Now, how about confronting Roger with his treatment of Alex? While it may be tempting, Kramer cautions that the initiative can backfire. "Roger's performance in the meeting indicated that he had little regard for Alex," Kramer says. "It was more important that he grandstand himself at the expense of a fellow employee." Confronting him with Alex's statement may cause him to treat Alex worse.
Instead, Kramer says, try to persuade Roger to mend his ways by counseling him with words that couch the issue in terms of a larger good. In a private meeting, ask Roger "How would you go about improving the morale of the staff and its performance?" See if you can direct the conversation in a way that Roger becomes aware not specifically about how he has treated Alex but about how he can become more supportive of his fellow employees in general. This will translate into a more productive relationship between Roger and the other employees. And that can only be good for Roger's own career advancement.
Three keys to success
The above scenarios illustrate three critical principles for resolving workplace conflicts. First, open the channels of communication. Second, encourage employees to develop their own solutions. Finally, explain that working productively with other employees is in the self-interest of everyone involved.

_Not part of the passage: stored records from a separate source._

/-- The check of the well side of a copy at word `a`: within the well, and within the recto of its pair when pr is 1. -/
def Core.wellSide (c : Core) (w : Word) (pr : Bool) (a : Nat) (side : Int → Side) : Option (Nat × Nat) :=
  if pr then
    let b := c.recto (cpPair w)
    sideCheck w 8 b (min (b + c.pairHalf (cpPair w)) (2 ^ 19) : Nat) (side (8 * (b + a : Nat)))
  else sideCheck w 8 0 (2 ^ 19) (side (8 * a : Nat))

/-- The check of the reservoir side of a copy at byte `b`. -/
def rsvSide (w : Word) (b : Word) (side : Int → Side) : Option (Nat × Nat) := sideCheck w 1 0 rsvBytes (side b.toNat)

/-- The name of a core in a trap's detail (R27, R64): its x and y of seven bits each, in an order that the manual leaves open, as it leaves what
stands in the other bits. -/
def nameDetail (x y : Nat) : Nat :=
  let (a, b) := if Config.nameOrder then (x, y) else (y, x)
  a % 128 + b % 128 * 2 ^ 7 + Config.nameRest.toNat * 2 ^ 14

/-- The trap of an instruction that names a core outside the region, with the name (R27). -/
def nameCheck (e : Env) (x y : Nat) : Option (Nat × Nat) := if e.inside x y then none else some (2, nameDetail x y)

/-- The trap of an instruction on an endpoint whose unicast ductus names a core outside the region (R27). -/
def Core.ductName (e : Env) (ep : Nat) (c : Core) : Option (Nat × Nat) :=
  if c.duct ep fChDuctusAKind = 0 then nameCheck e (c.duct ep fChDuctusADestX) (c.duct ep fChDuctusADestY) else none

/-- The illegal encodings that depend on the shape, the pair and the ductus (R173). -/
def Core.cpIllegal (c : Core) (w : Word) : Bool :=
  let n := fieldOf w 0 5
  let t := c.shape w
  let op := opOf w
  let tr := c.shapeFld n fCpShapeAElem != 0
  c.shapeFld n fCpShapeAEnable = 0 || decide (6 ≤ c.shapeFld n fCpShapeAElem) ||
  (tr && (op != 0xC0 && op != 0xC1 && op != 0xC2 || t.run % (8 * t.elem) != 0 || t.rows % 8 != 0)) ||
  (op = 0xC3 && cpDest w = 2 && t.rows * t.run % 8 != 0) ||
  (cpPr w && !c.pairOn (cpPair w)) ||
  (op = 0xC5 && c.duct (cpEp w) fChDuctusBRdWindow = 1) ||
  (op = 0xC6 && (c.duct (cpEp w) fChDuctusBRdWindow = 0 || c.duct (cpEp w) fChDuctusAKind = 1 || c.duct (cpEp w) fChDuctusAKind = 2))

/-- The trap of a remote word address with a bit set above its field: the address that offends is sb itself (R64, R173). -/
def remoteBeyond (sb : Word) : Option (Nat × Nat) := if fieldOf sb 19 45 != 0 then some (5, fieldOf sb 0 27) else none

/-- The address ranges of a copy (R173), and for a remote copy the core its endpoint names (R27). -/
def Core.cpRange (e : Env) (c : Core) (o : EngOp) : Option (Nat × Nat) :=
  let w := o.w
  let t := c.shape w
  match opOf w with
  | 0xC0 => firstTrap [rsvSide w o.sa t.srcSide, c.wellSide w (cpPr w) o.aa t.dstSide]
  | 0xC1 => firstTrap [rsvSide w o.sa t.dstSide, c.wellSide w (cpPr w) o.aa t.srcSide]
  | 0xC2 => firstTrap [c.wellSide w false o.aa t.srcSide, c.wellSide w (cpPr w) o.ab t.dstSide]
  | 0xC3 =>
    let code := if cpDest w = 2 then
        let rs := [(o.sb.toNat, t.rows * t.run / 8)]
        if beyond 8192 rs then some (5, rangeDetail w 8192 rs) else none
      else none
    firstTrap [if cpFromWell w then c.wellSide w false o.aa t.srcSide else rsvSide w o.sa t.srcSide, code]
  | 0xC4 => if cpFillRsv w then rsvSide w o.sb t.dstSide else c.wellSide w false o.aa t.dstSide
  | 0xC5 =>
    firstTrap [c.ductName e (cpEp w), remoteBeyond o.sb, c.wellSide w false o.aa t.srcSide]
  | _ =>
    firstTrap [c.ductName e (cpEp w), remoteBeyond o.sb, c.wellSide w false o.aa t.dstSide]

/-- The same by the word first. -/
def earlyCp (w : Word) (c : Core) : Bool := c.cpIllegal w

/-- The checks of a copy instruction. -/
def checkCp (e : Env) (w : Word) (c : Core) : Option (Nat × Nat) := c.cpRange e (c.engOp e w)

/-- The copy queue holds thirty-two (R56). -/
def Core.cpFull (c : Core) : Bool := decide (32 ≤ c.cp.queue.length)

/-- An instruction enters the copy queue. -/
def cpPut (o : EngOp) (c : Core) : Core := { c with cp := { c.cp with queue := c.cp.queue ++ [o] } }

/-- cp.fetch. -/
def execCpFetch (i : CoreId) (w : Word) (s : State) : Out :=
  issueEngine 0xC0 3 resvCpRsv earlyCp (engIssue 3 true false false checkCp Core.cpFull cpPut) i.val w s

/-- cp.store. -/
def execCpStore (i : CoreId) (w : Word) (s : State) : Out :=
  issueEngine 0xC1 3 resvCpRsv earlyCp (engIssue 3 true false false checkCp Core.cpFull cpPut) i.val w s

/-- cp.move. -/
def execCpMove (i : CoreId) (w : Word) (s : State) : Out :=
  issueEngine 0xC2 3 resvCpMove earlyCp (engIssue 3 false false false checkCp Core.cpFull cpPut) i.val w s

/-- What cp.feed does at issue: sa names the reservoir, sb the code store. -/
def workCpFeed (e : Env) (w : Word) (c : Core) : Issue :=
  engIssue 3 (!cpFromWell w) (cpDest w = 2) false checkCp Core.cpFull cpPut e w c

/-- cp.feed. -/
def execCpFeed (i : CoreId) (w : Word) (s : State) : Out := issueEngine 0xC3 3 resvCpFeed earlyCp workCpFeed i.val w s

/-- What cp.fill does at issue: sa is the pattern, sb names the reservoir. -/
def workCpFill (e : Env) (w : Word) (c : Core) : Issue := engIssue 3 true (cpFillRsv w) false checkCp Core.cpFull cpPut e w c

/-- cp.fill. -/
def execCpFill (i : CoreId) (w : Word) (s : State) : Out := issueEngine 0xC4 3 resvCpFill earlyCp workCpFill i.val w s

/-- cp.rput. -/
def execCpRput (i : CoreId) (w : Word) (s : State) : Out :=
  issueEngine 0xC5 3 resvCpRemote earlyCp (engIssue 3 false true false checkCp Core.cpFull cpPut) i.val w s

/-- cp.rget. -/
def execCpRget (i : CoreId) (w : Word) (s : State) : Out :=
  issueEngine 0xC6 3 resvCpRemote earlyCp (engIssue 3 false true false checkCp Core.cpFull cpPut) i.val w s

/-- The check of cp.swap: a pair that is not enabled is a schedule breach (R152). -/
def checkCpSwap (_ : Env) (w : Word) (c : Core) : Option (Nat × Nat) :=
  if c.pairOn (cpPair w) then none else some (4, freeDetail 4 w)

/-- cp.swap. -/
def execCpSwap (i : CoreId) (w : Word) (s : State) : Out :=
  issueRow 0xCF 3 resvCpSwap (engIssue 3 false false false checkCpSwap Core.cpFull cpPut) i.val w s

/-! ## Lines (R163, R168, R178) -/

/-- A line of 64 bytes that a copy moves, with the parts of the copy that lie in it. -/
structure Line where
  line : Nat
  parts : List Part
  deriving DecidableEq, Repr

/-- The bytes of a copy that lie in a line. -/
def Line.bytes (l : Line) : Nat := l.parts.foldl (fun n p => n + p.len) 0

/-- Whether the parts of a line that is written cover all of it (R168). -/
def Line.whole (l : Line) : Bool :=
  (List.range 64).all (fun j => l.parts.any (fun p => decide (p.dst ≤ 64 * l.line + j) && decide (64 * l.line + j < p.dst + p.len)))

/-- A part cut at the line boundaries of its source or destination side. -/
def Part.cut (dst : Bool) : Nat → Part → List (Nat × Part)
  | 0, _ => []
  | fuel + 1, p =>
    if p.len = 0 then []
    else
      let a := if dst then p.dst else p.src
      let n := min p.len (64 - a % 64)
      (a / 64, { p with len := n }) :: Part.cut dst fuel ⟨p.src + n, p.dst + n, p.len - n⟩

/-- Pieces that follow one another in one line make one line (R168). -/
def linesOf : List (Nat × Part) → List Line
  | [] => []
  | (a, p) :: r =>
    match linesOf r with
    | l :: ls => if l.line = a then ⟨a, p :: l.parts⟩ :: ls else ⟨a, [p]⟩ :: l :: ls
    | [] => [⟨a, [p]⟩]

/-- Whether the lines of a copy lie on its destination side. -/
def cpDstSide (w : Word) : Bool := opOf w = 0xC1 || opOf w = 0xC4

/-- The parts of a copy: a feed's destinations follow one another, and a fill's sources are the offsets of its runs. -/
def Core.cpParts (c : Core) (o : EngOp) (base : Nat) : List Part :=
  let t := c.shape o.w
  match opOf o.w with
  | 0xC0 => t.parts o.sa.toNat base
  | 0xC1 => t.parts base o.sa.toNat
  | 0xC2 => t.parts (8 * o.aa) base
  | 0xC3 => { t with ds := t.run }.parts (if cpFromWell o.w then 8 * o.aa else o.sa.toNat) 0
  | 0xC4 => { t with ss := 0 }.parts 0 (if cpFillRsv o.w then o.sb.toNat else 8 * o.aa)
  | 0xC5 => t.parts (8 * o.aa) 0
  | _ => t.parts 0 (8 * o.aa)

/-- The lines of a copy in descriptor order. -/
def Core.cpLines (c : Core) (o : EngOp) (base : Nat) : List Line :=
  linesOf ((c.cpParts o base).flatMap (fun p => Part.cut (cpDstSide o.w) (p.len + 1) p))

/-- Whether a copy moves reservoir lines. -/
def cpOnRsv (w : Word) : Bool :=
  opOf w = 0xC0 || opOf w = 0xC1 || (opOf w = 0xC3 && !cpFromWell w) || (opOf w = 0xC4 && cpFillRsv w)

/-- Whether a copy writes the reservoir. -/
def cpWritesRsv (w : Word) : Bool := opOf w = 0xC1 || (opOf w = 0xC4 && cpFillRsv w)

/-- Whether a copy runs on the move pipe. -/
def cpOnPipe (w : Word) : Bool := opOf w = 0xC2 || (opOf w = 0xC4 && !cpFillRsv w)

/-- The sides of a copy that lie in the well. -/
def Core.cpWell (c : Core) (o : EngOp) (base : Nat) : List Side :=
  let t := c.shape o.w
  let aa : Int := (8 * o.aa : Nat)
  match opOf o.w with
  | 0xC0 => [t.dstSide base]
  | 0xC1 => [t.srcSide base]
  | 0xC2 => [t.srcSide aa, t.dstSide base]
  | 0xC3 => if cpFromWell o.w then [t.srcSide aa] else []
  | 0xC4 => if cpFillRsv o.w then [] else [t.dstSide aa]
  | 0xC5 => [t.srcSide aa]
  | 0xC6 => [t.dstSide aa]
  | _ => []

/-- Whether a copy touches either half of a pair. -/
def Core.cpTouches (c : Core) (p : Nat) (r : CpRun) : Bool :=
  let lo : Int := 8 * c.pairBase p
  let hi : Int := 8 * (c.pairBase p + 2 * c.pairHalf p) - 1
  (c.cpWell r.op r.base).any (fun d => d.runs.any (fun x => decide (x.1 ≤ hi) && decide (lo ≤ x.2)))

/-! ## Starting (R174) -/

/-- The byte address the qualified well base of a copy resolves to at its start (R172). -/
def Core.cpBase (c : Core) (o : EngOp) : Nat :=
  let a := if opOf o.w = 0xC2 then o.ab else o.aa
  if cpPr o.w then 8 * (c.recto (cpPair o.w) + a) else 8 * a

/-- The lowest free stream slot. -/
def Core.cpSlot (c : Core) : Option Nat := (List.range 8).find? (fun n => c.cp.running.all (fun r => r.slot != n))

Above all, understand that workplace conflict is a management issue. Take seriously your own responsibility to help embattled workers resolve their differences. The result will be a fatter bottom line. "The amount of energy employees spend avoiding and reacting to conflict affects workplace productivity," Kramer says. "And that can be very expensive."
What causes workplace wars?
What sparks workplace conflict? It often boils down to competing personal agendas or values. "One employee may look upon work as a way of life," says Matt Kramer, a professional mediator based in Orlando, Fla. "That person might be working with another employee who does not perform as well and looks upon work as just a job."
These differences in perspectives can cause the people involved to start acting angrily toward each other, and start blaming each other for poor results. The result is workplace dysfunction.
"Conflict can also arise as a result of change," says Kramer. "For example, a business might have just installed new software. People find the modified system confusing at the same time their supervisors are demanding results. The resulting pressure causes stress."
Other factors can come into play, says Kramer. "Perhaps a delivery system breaks down, with the result that the usual business resources are not available to serve customers. Or perhaps the business has to let some people go to right size the work force. That can cause fear which creates stress which leads to workplace conflict."
Phillip M. Perry is a New York-based writer and consultant.